2-3-4 March: David Best on Law & Language

Dear all,

welcome to the Law and the Humanities course 2016! As you know, we have started with the first lecture on Law & Language by Prof. David Best. You can find below information about the classes and David Best’s CV. Materials will be uploaded on moodle very soon. We will keep you updated!



From the Origins of Legal English to the Untranslatability of European Legislation:

A Linguistic Journey from St Augustine to a New EU [f]Lexicon


The three seminars will take an interactive and interdisciplinary format, dealing in the first place with an overview of the History of the English Language. We will look at the evolution of Englishes, particularly from the time of Saint Augustine (“Apostle of the English”), who would graft Latin onto the pagan Celtic tongues of Britain, via his Christianising mission on the orders of the Roman Pope Gregory (the Great). We are then taken through Germanic-Saxon and Viking linguistic contamination, up to the Conquest of William, of the Normans, who would bring in so many tens of thousands of French words, up to the postcolonial pot-pourri which is Modern English. In relation to Legal English, we will explore how the above historical trends led the creation of a “Legal English” filled with Latin and French, up to a period when English Law would finally be conducted in the English language thanks largely to the development of one field, Commercial Law, following the age of exploration, colonialism and the new dominance of world trade.
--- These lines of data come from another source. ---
-- ==== Sys2Proof/Tests/Slice0.lean ====
section
/-! SUPPORT. Tests: the ill-formed terms the checks refuse, the decoding of a word of every row written out from the spec's encoding,
the spec's vectors (spec/95_test_vectors.md) on one step each. -/

namespace Sys2Proof.Machine

/-- A state under CFG0 with a packet and a selector presented. -/
def presented (pkt : Packet) (rsel : Bit) : State := { State.reset with mem := Memory.ofPacket pkt, rsel := rsel }

/-- A state under CFG0 with one operation presented alone. -/
def asked (f : Format) (bytes : List Byte) : State := { State.reset with request := some ⟨f, bytes⟩ }

/-- One field of the next state, if there is a next state. -/
def fieldOf {α : Type} (r : Result) (f : State → α) : Option α :=
  match r with
  | .next t => some (f t)
  | .fault _ => none
  | .refused _ => none

/-- The instruction an answer of the decoder holds. -/
def decoded (r : Except DecodeError Instr) : Option Instr :=
  match r with
  | .ok i => some i
  | .error _ => none

/-- The reason an answer of the decoder holds. -/
def refusedFor (r : Except DecodeError Instr) : Option DecodeError :=
  match r with
  | .ok _ => none
  | .error e => some e

/-- The refusal a step ends in. -/
def refusalOf (r : Result) : Option Refusal :=
  match r with
  | .next _ => none
  | .fault _ => none
  | .refused e => some e

/-! ## WellFormed: a term for each check -/

theorem test_cfg0_legal : cfg0.legal = true := by decide
theorem test_illegal_two_flags_on_one_bit : Cfg.legal { cfg0 with bitRel := 0 } = false := by decide
theorem test_illegal_two_bit_mask : Cfg.legal { cfg0 with uMilliV := 0x06 } = false := by decide
theorem test_illegal_same_base_flags : Cfg.legal { cfg0 with uAmp := 0x80 } = false := by decide
theorem test_illegal_kilo_is_mega : Cfg.legal { cfg0 with uKilo := 0x20 } = false := by decide
theorem test_illegal_scale_is_base : Cfg.legal { cfg0 with uMilliV := 0x01 } = false := by decide
theorem test_legal_shared_scale_bit : Cfg.legal { cfg0 with uMilliV := 0x08 } = true := by decide
theorem test_illegal_key_with_bit_two : Cfg.legal { cfg0 with segtab := (0x14, 0x50) :: cfg0.segtab } = false := by decide
theorem test_illegal_two_rows_one_key : Cfg.legal { cfg0 with segtab := (0x00, 0x50) :: cfg0.segtab } = false := by decide
theorem test_illegal_source_row_missing : Cfg.legal { cfg0 with segtab := [] } = false := by decide
theorem test_illegal_sentinel_row : Cfg.legal { cfg0 with segtab := (0x10, 0x5F) :: cfg0.segtab } = false := by decide
theorem test_illformed_mode_width : Instr.wf cfg0 (.format [] (blanks 8) (blanks 5)) = false := by decide
theorem test_illformed_short_digits : Instr.wf cfg0 (.format (blanks 15) (blanks 7) (blanks 5)) = false := by decide
theorem test_illformed_long_digits : Instr.wf cfg0 (.format (blanks 15) (blanks 14) (blanks 5)) = false := by decide
theorem test_illformed_unit_width : Instr.wf cfg0 (.format (blanks 15) (blanks 8) (blanks 4)) = false := by decide
theorem test_wellformed_format : Instr.wf cfg0 (.format (blanks 15) (blanks 13) (blanks 5)) = true := by decide
theorem test_illformed_seg_row : Instr.wf cfg0 (.seg0 0xC0) = false := by decide
theorem test_illformed_sentinel_row : Instr.wf cfg0 (.segUnknown 0xEB) = false := by decide
theorem test_illformed_unit_row_not_first : Instr.wf cfg0 (.unitOhm 0x90 false false) = false := by decide
theorem test_memory_unsorted : Memory.wf [(3, 1), (2, 1)] = false := by decide
theorem test_memory_beyond_packet : Memory.wf [(18, 1)] = false := by decide
theorem test_memory_lists_zero : Memory.wf [(3, 0)] = false := by decide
The subsequent seminars are closely related: first, the theme of Equivalence or not, which will look at the conundrum of Untranslatability in EU legal documents, where the need for distinction in concepts and terms at the level of EU legislation, above national jurisdictions, means that it is almost a necessity to halt the search for equivalence or agreement between legal terms and expressions, hence concepts, in different member-state languages. And second, the question of Naming things, Changes in meaning and New EU lexicon, will deal with terminology and the requirement for constant renewal among lexical items in EU legal language. We will look at some specific EU policy areas to see from whence terms come, why/how they are adopted and ushered into every-day use, and the problems they cause drafters, policy-makers, members of the public and other end-users.

As an appendix to the seminars, we will set up a practical assignment (to be continued after the course) in the form of a Case study of a judgment delivered by the European Court of Human Rights, in EN and concerning an EN-speaking jurisdiction. We will have the opportunity to carry out a parallel analysis of Legal terminology in several language versions and engage in the drafting of a Case note to summarise the judgment, following standard Br. EN drafting criteria. This activity will ensure a consolidation of legal terminology while practising analysis of some legal aspects of the case with reasoning, in English, on the application of articles of the European Convention on Human Rights.


CV / Short Biography of contributor:

David Albert BEST holds a BA in European Studies, Languages and Literatures (1999) and a PhD in Italian Literature (2008), both from University College Cork, Ireland. He has lectured on Italian language, literature and cultural studies (2003-09) at University College Cork, the University of St Andrews, and the University of Dublin Trinity College, and on English language and translation (2009-2011) at the Università degli Studi di Napoli “L’Orientale”. In 2010 he interned, in a political advisory/ research capacity, at the EU Committee of the Regions in Brussels. Since 2011, he has been Maître de conférences at the Faculty of Law and Criminology, Université Libre de Bruxelles, where he teaches English for Law and European Studies.

He is active in practical translation projects and the organisation of study visits/seminars between the University and the Brussels institutions, as well as researching on EU Legal Translation, EU Terminology studies, and Italian socio-literary studies. Since 2013, he has been a member of EULETA (European Legal English Teachers’ Association) and in 2015 was nominated the Association’s Country Representative for Belgium. He is a member of EULETA’s Education Committee as well as a promoter of its upcoming E-journal, of which he is one of the co-editors. He has published a monograph on the Italian writers Fabio Tombari and Paolo Volponi (Ancona University Press, 2010), and several articles on other modern and contemporary Italian authors, as well as on EU Translation/Terminology.